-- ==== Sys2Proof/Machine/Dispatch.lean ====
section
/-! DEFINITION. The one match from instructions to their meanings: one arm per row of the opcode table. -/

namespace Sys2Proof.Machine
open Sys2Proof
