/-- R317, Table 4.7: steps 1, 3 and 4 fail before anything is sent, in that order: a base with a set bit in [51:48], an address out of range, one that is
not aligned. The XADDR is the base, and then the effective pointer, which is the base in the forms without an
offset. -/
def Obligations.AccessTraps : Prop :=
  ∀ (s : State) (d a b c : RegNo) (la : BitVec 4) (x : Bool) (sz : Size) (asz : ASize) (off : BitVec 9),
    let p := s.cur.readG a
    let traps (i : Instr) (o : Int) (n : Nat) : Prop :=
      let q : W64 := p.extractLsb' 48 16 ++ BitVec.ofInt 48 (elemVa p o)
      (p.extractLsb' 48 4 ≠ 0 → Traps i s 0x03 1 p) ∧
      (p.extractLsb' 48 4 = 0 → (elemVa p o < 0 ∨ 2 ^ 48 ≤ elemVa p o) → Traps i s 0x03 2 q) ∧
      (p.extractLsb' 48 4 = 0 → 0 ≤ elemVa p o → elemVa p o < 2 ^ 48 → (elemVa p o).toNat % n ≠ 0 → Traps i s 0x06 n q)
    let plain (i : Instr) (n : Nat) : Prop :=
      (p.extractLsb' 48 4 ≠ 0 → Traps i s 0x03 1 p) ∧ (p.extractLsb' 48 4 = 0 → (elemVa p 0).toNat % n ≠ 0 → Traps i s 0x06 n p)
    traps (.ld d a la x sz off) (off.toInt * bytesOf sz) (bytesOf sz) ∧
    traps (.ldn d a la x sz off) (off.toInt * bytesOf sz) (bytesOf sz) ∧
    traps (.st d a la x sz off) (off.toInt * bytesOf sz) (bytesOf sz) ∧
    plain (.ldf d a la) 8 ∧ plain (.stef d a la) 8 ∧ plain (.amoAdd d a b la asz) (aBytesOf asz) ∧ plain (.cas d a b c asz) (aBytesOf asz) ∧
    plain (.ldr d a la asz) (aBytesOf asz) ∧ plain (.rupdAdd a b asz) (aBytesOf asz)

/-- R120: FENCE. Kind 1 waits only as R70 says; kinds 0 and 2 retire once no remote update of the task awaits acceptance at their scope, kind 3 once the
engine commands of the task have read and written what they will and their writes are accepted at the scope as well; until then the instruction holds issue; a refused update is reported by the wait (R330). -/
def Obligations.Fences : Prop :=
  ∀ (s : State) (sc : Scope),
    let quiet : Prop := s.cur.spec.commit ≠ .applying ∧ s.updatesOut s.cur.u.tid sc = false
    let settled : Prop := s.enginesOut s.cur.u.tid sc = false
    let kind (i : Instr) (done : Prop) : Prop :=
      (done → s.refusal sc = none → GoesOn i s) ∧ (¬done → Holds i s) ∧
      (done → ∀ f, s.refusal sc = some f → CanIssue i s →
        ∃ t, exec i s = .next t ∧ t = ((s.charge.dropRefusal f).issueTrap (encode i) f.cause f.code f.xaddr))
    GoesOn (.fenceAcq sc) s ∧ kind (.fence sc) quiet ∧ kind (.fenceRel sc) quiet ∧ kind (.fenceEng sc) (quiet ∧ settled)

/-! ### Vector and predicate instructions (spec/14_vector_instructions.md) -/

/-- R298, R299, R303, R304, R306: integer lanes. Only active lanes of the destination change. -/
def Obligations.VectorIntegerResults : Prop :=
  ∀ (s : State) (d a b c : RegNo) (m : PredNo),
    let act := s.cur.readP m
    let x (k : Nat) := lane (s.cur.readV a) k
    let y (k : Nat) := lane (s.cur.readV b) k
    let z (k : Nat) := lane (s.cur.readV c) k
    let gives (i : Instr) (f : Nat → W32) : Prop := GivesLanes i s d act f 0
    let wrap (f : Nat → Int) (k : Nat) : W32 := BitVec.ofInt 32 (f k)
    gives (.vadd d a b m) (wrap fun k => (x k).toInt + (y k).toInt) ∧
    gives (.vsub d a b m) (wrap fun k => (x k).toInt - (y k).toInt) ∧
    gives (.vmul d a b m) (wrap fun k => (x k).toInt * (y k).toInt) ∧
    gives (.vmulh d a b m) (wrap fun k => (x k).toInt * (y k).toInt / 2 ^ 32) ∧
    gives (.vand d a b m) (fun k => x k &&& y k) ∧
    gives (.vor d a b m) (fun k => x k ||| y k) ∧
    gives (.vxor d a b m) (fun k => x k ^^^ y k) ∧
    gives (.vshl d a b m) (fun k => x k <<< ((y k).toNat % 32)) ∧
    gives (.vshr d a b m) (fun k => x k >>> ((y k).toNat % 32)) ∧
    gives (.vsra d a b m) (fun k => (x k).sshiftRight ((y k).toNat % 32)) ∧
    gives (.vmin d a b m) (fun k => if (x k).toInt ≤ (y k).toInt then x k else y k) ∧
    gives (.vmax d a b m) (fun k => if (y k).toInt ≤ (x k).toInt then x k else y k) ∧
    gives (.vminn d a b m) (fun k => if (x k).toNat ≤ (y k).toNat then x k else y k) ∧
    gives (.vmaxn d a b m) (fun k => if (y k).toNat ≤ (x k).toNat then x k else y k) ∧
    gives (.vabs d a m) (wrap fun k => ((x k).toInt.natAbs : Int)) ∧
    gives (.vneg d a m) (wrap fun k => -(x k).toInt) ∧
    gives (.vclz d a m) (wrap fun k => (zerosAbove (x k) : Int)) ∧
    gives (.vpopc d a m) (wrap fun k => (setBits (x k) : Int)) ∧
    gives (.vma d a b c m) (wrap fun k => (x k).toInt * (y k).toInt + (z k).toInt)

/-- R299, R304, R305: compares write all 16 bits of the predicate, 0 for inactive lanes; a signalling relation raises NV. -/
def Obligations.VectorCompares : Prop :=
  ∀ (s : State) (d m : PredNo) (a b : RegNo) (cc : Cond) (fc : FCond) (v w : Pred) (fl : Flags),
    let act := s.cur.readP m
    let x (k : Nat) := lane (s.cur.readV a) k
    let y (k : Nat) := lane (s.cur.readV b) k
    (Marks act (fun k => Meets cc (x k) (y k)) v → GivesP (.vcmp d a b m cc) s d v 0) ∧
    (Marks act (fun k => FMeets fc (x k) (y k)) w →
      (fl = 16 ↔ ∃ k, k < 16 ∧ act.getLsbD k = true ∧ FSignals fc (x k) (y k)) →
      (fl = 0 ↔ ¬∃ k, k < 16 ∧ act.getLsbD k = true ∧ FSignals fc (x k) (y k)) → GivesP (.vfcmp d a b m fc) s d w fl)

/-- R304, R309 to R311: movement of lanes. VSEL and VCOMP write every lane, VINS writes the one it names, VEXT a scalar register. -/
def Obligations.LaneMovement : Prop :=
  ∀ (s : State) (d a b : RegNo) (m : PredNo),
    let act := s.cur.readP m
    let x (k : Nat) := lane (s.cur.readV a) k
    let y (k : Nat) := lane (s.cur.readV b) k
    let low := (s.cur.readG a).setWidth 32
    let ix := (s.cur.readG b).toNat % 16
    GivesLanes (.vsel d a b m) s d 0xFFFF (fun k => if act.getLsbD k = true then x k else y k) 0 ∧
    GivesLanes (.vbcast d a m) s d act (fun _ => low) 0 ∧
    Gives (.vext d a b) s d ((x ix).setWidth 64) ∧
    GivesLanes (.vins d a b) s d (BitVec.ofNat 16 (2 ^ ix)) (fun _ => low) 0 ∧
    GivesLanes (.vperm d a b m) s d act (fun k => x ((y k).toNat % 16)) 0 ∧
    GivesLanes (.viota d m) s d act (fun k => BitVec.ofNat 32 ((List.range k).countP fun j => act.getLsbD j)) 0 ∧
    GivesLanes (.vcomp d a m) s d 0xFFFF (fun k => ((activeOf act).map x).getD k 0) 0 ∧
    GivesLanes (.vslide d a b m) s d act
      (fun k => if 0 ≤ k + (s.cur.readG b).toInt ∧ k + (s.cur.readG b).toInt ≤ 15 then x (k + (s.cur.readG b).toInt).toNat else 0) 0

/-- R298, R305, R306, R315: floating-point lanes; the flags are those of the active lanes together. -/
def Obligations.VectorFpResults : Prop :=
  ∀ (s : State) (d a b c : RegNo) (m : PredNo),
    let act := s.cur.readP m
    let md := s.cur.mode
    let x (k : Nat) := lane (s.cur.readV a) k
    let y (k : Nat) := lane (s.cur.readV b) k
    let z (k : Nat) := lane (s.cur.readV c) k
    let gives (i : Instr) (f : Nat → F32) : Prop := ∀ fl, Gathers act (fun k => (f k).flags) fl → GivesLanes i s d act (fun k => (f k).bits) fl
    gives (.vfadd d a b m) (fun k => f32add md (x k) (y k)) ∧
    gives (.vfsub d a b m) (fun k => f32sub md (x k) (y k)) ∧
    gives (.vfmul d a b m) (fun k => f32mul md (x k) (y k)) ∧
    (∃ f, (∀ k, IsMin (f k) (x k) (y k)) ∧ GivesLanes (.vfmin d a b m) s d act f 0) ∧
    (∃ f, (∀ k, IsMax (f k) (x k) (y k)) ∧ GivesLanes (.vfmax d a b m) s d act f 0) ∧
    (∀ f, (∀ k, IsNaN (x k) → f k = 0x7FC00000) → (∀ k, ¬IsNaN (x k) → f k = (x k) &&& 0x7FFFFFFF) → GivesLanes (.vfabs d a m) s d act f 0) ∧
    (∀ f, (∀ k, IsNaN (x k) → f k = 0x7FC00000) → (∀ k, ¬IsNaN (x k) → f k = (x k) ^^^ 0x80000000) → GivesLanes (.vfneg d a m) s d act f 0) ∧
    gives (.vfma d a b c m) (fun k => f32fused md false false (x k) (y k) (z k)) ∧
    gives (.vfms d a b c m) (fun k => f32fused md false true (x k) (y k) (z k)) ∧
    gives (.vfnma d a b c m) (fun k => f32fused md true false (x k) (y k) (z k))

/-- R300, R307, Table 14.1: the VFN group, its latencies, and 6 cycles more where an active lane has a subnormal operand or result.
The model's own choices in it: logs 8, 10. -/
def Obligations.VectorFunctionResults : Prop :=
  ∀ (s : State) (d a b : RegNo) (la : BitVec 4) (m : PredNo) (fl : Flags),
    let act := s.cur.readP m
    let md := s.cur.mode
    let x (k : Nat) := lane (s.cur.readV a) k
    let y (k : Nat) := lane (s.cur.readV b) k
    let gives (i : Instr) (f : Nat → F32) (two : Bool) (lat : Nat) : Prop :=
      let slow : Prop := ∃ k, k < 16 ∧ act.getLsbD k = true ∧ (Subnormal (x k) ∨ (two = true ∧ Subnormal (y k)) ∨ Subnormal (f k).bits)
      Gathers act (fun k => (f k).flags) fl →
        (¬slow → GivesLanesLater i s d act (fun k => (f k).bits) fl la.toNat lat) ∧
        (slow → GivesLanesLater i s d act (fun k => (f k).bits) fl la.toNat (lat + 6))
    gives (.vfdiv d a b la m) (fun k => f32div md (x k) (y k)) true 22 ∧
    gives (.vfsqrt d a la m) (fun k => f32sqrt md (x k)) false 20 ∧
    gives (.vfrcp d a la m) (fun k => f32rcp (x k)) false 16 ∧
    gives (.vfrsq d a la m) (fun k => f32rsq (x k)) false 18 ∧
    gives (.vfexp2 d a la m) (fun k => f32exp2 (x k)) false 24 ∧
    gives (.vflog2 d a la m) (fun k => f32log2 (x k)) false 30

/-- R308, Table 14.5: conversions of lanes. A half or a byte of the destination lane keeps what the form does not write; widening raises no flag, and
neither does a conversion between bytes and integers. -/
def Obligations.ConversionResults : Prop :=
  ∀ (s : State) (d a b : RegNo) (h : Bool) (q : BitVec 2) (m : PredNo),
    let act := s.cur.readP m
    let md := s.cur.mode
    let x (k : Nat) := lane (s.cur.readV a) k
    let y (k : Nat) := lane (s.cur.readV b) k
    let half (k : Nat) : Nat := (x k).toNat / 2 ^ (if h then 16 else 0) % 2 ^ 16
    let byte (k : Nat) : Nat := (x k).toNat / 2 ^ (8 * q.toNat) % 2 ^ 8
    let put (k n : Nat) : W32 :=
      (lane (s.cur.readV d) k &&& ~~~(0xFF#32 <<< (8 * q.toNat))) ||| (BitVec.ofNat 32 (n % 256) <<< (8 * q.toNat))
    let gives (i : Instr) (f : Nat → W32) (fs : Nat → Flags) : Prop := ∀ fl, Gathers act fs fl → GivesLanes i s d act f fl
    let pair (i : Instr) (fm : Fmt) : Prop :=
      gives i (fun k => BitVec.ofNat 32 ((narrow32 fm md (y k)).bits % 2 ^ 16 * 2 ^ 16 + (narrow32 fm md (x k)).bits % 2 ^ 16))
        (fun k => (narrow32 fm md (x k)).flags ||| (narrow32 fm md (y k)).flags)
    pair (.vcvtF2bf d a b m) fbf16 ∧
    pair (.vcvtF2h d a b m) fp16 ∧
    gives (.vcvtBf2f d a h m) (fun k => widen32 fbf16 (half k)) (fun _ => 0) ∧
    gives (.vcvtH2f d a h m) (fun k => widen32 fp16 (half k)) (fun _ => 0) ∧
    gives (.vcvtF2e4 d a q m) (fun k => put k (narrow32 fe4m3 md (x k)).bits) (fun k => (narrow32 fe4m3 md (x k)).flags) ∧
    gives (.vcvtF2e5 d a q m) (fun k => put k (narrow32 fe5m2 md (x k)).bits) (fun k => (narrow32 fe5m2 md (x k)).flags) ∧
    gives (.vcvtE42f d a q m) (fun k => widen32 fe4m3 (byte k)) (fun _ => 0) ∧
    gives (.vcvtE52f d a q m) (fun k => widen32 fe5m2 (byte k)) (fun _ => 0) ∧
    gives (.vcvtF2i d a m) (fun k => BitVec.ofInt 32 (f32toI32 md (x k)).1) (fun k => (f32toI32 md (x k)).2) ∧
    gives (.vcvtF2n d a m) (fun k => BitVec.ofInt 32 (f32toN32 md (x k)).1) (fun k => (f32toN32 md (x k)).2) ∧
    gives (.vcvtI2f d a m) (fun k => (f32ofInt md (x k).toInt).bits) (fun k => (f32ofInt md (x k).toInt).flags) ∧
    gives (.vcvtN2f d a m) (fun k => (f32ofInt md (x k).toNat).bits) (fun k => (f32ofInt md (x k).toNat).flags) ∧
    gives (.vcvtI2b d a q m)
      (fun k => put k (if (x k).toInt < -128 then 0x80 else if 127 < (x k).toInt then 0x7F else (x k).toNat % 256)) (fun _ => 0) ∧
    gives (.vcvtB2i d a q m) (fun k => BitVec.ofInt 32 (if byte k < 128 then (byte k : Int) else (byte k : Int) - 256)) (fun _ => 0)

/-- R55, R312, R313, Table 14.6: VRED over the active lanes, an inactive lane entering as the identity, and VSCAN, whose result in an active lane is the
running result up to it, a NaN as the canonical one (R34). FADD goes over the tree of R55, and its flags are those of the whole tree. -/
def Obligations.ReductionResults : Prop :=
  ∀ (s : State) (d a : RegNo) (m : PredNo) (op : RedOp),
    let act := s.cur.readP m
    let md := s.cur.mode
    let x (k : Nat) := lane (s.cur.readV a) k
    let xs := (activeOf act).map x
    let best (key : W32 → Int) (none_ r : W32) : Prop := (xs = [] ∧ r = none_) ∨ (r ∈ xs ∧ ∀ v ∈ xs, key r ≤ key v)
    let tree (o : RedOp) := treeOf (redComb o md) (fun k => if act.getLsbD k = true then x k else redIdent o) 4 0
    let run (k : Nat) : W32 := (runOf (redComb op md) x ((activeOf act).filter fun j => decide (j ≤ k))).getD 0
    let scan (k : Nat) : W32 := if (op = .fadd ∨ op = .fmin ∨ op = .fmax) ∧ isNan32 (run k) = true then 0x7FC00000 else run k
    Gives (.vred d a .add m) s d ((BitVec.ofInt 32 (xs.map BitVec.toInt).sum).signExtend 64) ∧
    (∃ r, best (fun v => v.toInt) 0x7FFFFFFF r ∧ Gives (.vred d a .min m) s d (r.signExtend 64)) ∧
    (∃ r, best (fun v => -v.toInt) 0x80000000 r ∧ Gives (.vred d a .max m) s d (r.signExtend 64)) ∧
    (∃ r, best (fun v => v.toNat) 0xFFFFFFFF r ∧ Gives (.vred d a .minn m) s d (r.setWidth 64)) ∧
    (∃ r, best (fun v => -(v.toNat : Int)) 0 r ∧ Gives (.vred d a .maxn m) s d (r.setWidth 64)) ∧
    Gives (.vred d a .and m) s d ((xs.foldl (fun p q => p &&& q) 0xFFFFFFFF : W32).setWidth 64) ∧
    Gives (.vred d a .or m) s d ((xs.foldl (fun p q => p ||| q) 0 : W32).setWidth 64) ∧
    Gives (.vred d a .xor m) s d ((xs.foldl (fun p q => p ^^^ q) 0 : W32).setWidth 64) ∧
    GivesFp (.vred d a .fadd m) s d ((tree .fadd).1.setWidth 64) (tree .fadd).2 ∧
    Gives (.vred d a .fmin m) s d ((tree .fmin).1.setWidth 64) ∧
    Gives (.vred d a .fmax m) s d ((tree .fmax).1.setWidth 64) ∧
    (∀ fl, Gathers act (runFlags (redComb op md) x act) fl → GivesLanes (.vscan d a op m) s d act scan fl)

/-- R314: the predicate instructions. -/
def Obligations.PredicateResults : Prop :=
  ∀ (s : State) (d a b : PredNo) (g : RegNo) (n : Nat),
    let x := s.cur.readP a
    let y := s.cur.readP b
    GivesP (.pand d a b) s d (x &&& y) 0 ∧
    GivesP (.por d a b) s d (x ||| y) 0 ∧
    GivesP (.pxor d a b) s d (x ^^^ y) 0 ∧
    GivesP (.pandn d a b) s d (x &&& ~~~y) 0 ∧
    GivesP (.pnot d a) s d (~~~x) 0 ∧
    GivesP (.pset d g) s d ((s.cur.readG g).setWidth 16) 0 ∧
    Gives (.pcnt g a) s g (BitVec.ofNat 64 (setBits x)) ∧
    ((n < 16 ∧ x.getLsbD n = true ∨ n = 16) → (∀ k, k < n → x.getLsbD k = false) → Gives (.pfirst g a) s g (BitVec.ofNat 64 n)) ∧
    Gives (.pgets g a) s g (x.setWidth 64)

> _Problem_
Lines from the first one above through the line containing "(p.extractLsb' 48 4 = 0 → 0" are to be retyped exactly, both included, and nothing more.

> _Output for this task_
-- ==== Sys2Proof/Machine/Dispatch.lean ====
section
/-! DEFINITION. The one match from instructions to their meanings: one arm per row of the opcode table. -/

namespace Sys2Proof.Machine
open Sys2Proof
/-- R317, Table 4.7: steps 1, 3 and 4 fail before anything is sent, in that order: a base with a set bit in [51:48], an address out of range, one that is
not aligned. The XADDR is the base, and then the effective pointer, which is the base in the forms without an
offset. -/
def Obligations.AccessTraps : Prop :=
  ∀ (s : State) (d a b c : RegNo) (la : BitVec 4) (x : Bool) (sz : Size) (asz : ASize) (off : BitVec 9),
    let p := s.cur.readG a
    let traps (i : Instr) (o : Int) (n : Nat) : Prop :=
      let q : W64 := p.extractLsb' 48 16 ++ BitVec.ofInt 48 (elemVa p o)
      (p.extractLsb' 48 4 ≠ 0 → Traps i s 0x03 1 p) ∧
      (p.extractLsb' 48 4 = 0 → (elemVa p o < 0 ∨ 2 ^ 48 ≤ elemVa p o) → Traps i s 0x03 2 q) ∧
      (p.extractLsb' 48 4 = 0 → 0 ≤ elemVa p o → elemVa p o < 2 ^ 48 → (elemVa p o).toNat % n ≠ 0 → Traps i s 0x06 n q)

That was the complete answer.